"Querdenken"-Proteste

Grünen-Politikerin „im Zweifelsfall“ für Einsatz von Pfefferspray und Schlagstock

23.12.2021
Lesedauer: 2 Minuten
Obwohl die offizielle Demonstration im Vorhinein untersagt wurde, haben in München rund 5000 Menschen gegen die Corona-Politik protestiert. Die Stimmung war teils aggressiv. Einige Demonstranten durchbrachen eine Polizeikette. Quelle: WELT/Viktoria Schulte

„Wir dürfen ihnen kein Millimeter überlassen“: Die Grünen-Bundestagsabgeordnete Saskia Weishaupt spricht sich dafür aus, dass die Polizei bei „Querdenker“-Protesten auch Gewalt anwenden darf. Zuvor war es bei einer Demo zu Angriffen auf Polizisten gekommen.

ie Grünen-Bundestagsabgeordnete Saskia Weishaupt hat nach Zusammenstößen zwischen Demonstranten und Polizisten bei einem Corona-Protest in München den Einsatz von Pfefferspray und Schlagstöcken begrüßt.

„Die Taktik von den Querdenker:innen ist es, sich Stück für Stück die Straße zu erkämpfen“, schrieb sie am Mittwochabend auf Twitter.
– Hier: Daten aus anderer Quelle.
-- ==== Sys2Proof/Machine/Keys.lean ====
section
/-! DEFINITION. Names for the dictionary entries of spec/02 to spec/18: `K.<name>` is the key
(index << 8) | sub of the entry (R51), with the instance number as argument where the index is repeated (R14) and
the element number, from 0, where the table gives a range of subindices. -/

namespace Sys2Proof.Machine.K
Die Polizei müsse handeln „und im Zweifelsfall Pfefferspray und Schlagstöcke einsetzen. Wir dürfen ihnen kein Millimeter überlassen!“

Sie bezog sich dabei auf eine Demonstration in der bayerischen Landeshauptstadt am Mittwoch. Rund 5000 Teilnehmer waren – nachdem eine Versammlung abgesagt worden war – laut Polizei durch die Innenstadt gezogen und hatten sich dabei auch polizeilichen Anweisungen widersetzt. Polizeiketten wurden durchbrochen. Es kam zu Angriffen auf Einsatzkräfte, die Beamten setzten Pfefferspray und Schlagstöcke ein. Elf Personen wurden vorläufig festgenommen.
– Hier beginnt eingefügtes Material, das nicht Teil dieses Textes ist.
-- ==== Sys2Proof/Machine/Buffers.lean ====
section
/-! DEFINITION. Requests that complete later into a buffer of a Pavilion: IO-Link ISDU (R304) and HART (R331). -/

namespace Sys2Proof.Machine

/-- The space and address that hold lane address `a` for a task on logical lane `l` (R23). -/
def laneCell (l a : Nat) : Nat × Nat := if a < 0x200000 then (Mem.tcm l, a) else (Mem.fabric, a)

/-- R188: every byte of the range is writable by p. -/
def State.rangeWritable (s : State) (p a n : Nat) : Bool :=
  let gs := (s.regions p).filter (·.w)
  s.armed p && (List.range n).all (fun i => gs.any (fun g => g.covers (a + i)))

/-- R188: every byte of the range is readable by p. -/
def State.rangeReadable (s : State) (p a n : Nat) : Bool :=
  let gs := (s.regions p).filter (fun g => g.r && (!g.imported || s.importValid p g))
  s.armed p && (List.range n).all (fun i => gs.any (fun g => g.covers (a + i)))

/-- Write bytes at an address as p's lane sees it. -/
def bufPut (p a : Nat) (b : Bytes) (s : State) : State :=
  let c := laneCell (s.rdN (K.pavLane p)) a
  store c.1 c.2 b s

/-- Read bytes at an address as p's lane sees it. -/
def State.bufGet (s : State) (p a n : Nat) : Bytes :=
  let c := laneCell (s.rdN (K.pavLane p)) a
  s.bytesAt c.1 c.2 n

/-- R304, R331: a request completes into its buffer: the header and the data, truncated to the buffer; nothing where
the buffer is no longer writable. -/
def closeBuf (q : BufReq) (st : Nat) (status data : Bytes) (s : State) : State :=
  only (s.rangeWritable q.pav q.buf q.len) (fun s =>
    let d := data.take (q.len - 8)
    bufPut q.pav q.buf (le 2 st ++ padTo 2 status ++ le 2 d.length ++ le 2 0 ++ d) s) s

/-- R304: an ABORTED request writes STATE only. -/
def abortBuf (q : BufReq) (s : State) : State :=
  only (s.rangeWritable q.pav q.buf q.len) (bufPut q.pav q.buf (le 2 3)) s

def State.iol (s : State) (n : Nat) : Iol := Tab.get s.fld.iol n {}
def updIol (n : Nat) (f : Iol → Iol) (s : State) : State := { s with fld := { s.fld with iol := Tab.upd s.fld.iol n {} f } }
def State.hart (s : State) (m : Nat) : Hart := Tab.get s.fld.hart m {}
def updHart (m : Nat) (f : Hart → Hart) (s : State) : State := { s with fld := { s.fld with hart := Tab.upd s.fld.hart m {} f } }

/-- The ISDU request of port n, if any, is ABORTED. -/
def isduAbort (n : Nat) (s : State) : State :=
  match (s.iol n).isdu with
  | some q => abortBuf q (updIol n (fun x => { x with isdu := none }) s)
  | none => s

/-- The SYS 11 request of modem m, if any, is ABORTED. -/
def hartAbort (m : Nat) (s : State) : State :=
  match (s.hart m).req with
  | some q => abortBuf q (updHart m (fun x =>
      { x with req := none, job := if x.job = 3 then 0 else x.job, waiting := x.job ≠ 3 && x.waiting }) s)
  | none => s

/-- R395: the completion record of a PAVSTORE request: code and bytes moved, STATE last; of an ABORTED one STATE only. -/
def closeStore (q : StoReq) (st code n : Nat) (s : State) : State :=
  only (s.rangeWritable q.pav q.rec_ 16)
    (bufPut q.pav q.rec_ (if st = 3 then le 2 3 else le 2 st ++ le 2 code ++ le 4 n ++ le 8 0)) s

/-- R395: the requests of p that have not begun are ABORTED. -/
def abortStore (p : Nat) (s : State) : State :=
  let gone (q : StoReq) : Bool := q.pav = p && !q.begun
  let t := each (s.sto.reqs.filter gone) (fun q => closeStore q 3 0 0) s
  { t with sto := { t.sto with reqs := t.sto.reqs.filter (fun q => !gone q) } }

/-- R304, R331, R395: the requests of a Pavilion that enters STOP are ABORTED. -/
def abortBuffers (p : Nat) (s : State) : State :=
  let s := abortStore p s
  let s := each ((List.range 32).filter (fun n => (s.iol n).isdu.any (·.pav = p))) isduAbort s
  each ((List.range 48).filter (fun m => (s.hart m).req.any (·.pav = p))) hartAbort s

/-- R304, R331: requests whose buffer stopped being writable are ABORTED. -/
def sweepBuffers (s : State) : State :=
  let bad (q : BufReq) : Bool := !s.rangeWritable q.pav q.buf q.len
  let t := each ((List.range 32).filter (fun n => (s.iol n).isdu.any bad)) isduAbort s
  each ((List.range 48).filter (fun m => (s.hart m).req.any bad)) hartAbort t

end Sys2Proof.Machine
end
https://twitter.com/SaskiaLeaRaquel/status/1473724395214581765?ref_src=twsrc%5Etfw%7Ctwcamp%5Etweetembed%7Ctwterm%5E1473724395214581765%7Ctwgr%5E%7Ctwcon%5Es1_&ref_url=https%3A%2F%2Fwww.welt.de%2Fpolitik%2Fdeutschland%2Farticle235835276%2FQuerdenker-Demos-Gruene-verteidigt-Einsatz-von-Pfefferspray-und-Schlagstock.html

Weishaupt war mehrere Jahre Landessprecherin der Grünen Jugend in Bayern. Sie hatte im September vergangenen Jahres noch einen Tweet der Grünen Jugend geteilt, in der die Nachwuchsorganisation ihre Forderung eines Verbots von Pfefferspray und Hunden auf Demos wiederholte. In einem Positionspapier spricht sich die Grüne Jugend dafür aus, die „standardmäßige Bewaffnung der Polizei mit Pfefferspray“ zu beenden.

Die Grünen-Politikerin war im September über die bayerische Landesliste in den Bundestag eingezogen. 2018 hatte sie an einer Demonstration gegen eine Novelle des bayerischen Polizeiaufgabengesetzes in teilgenommen, die die Befugnisse der Polizei ausweitete.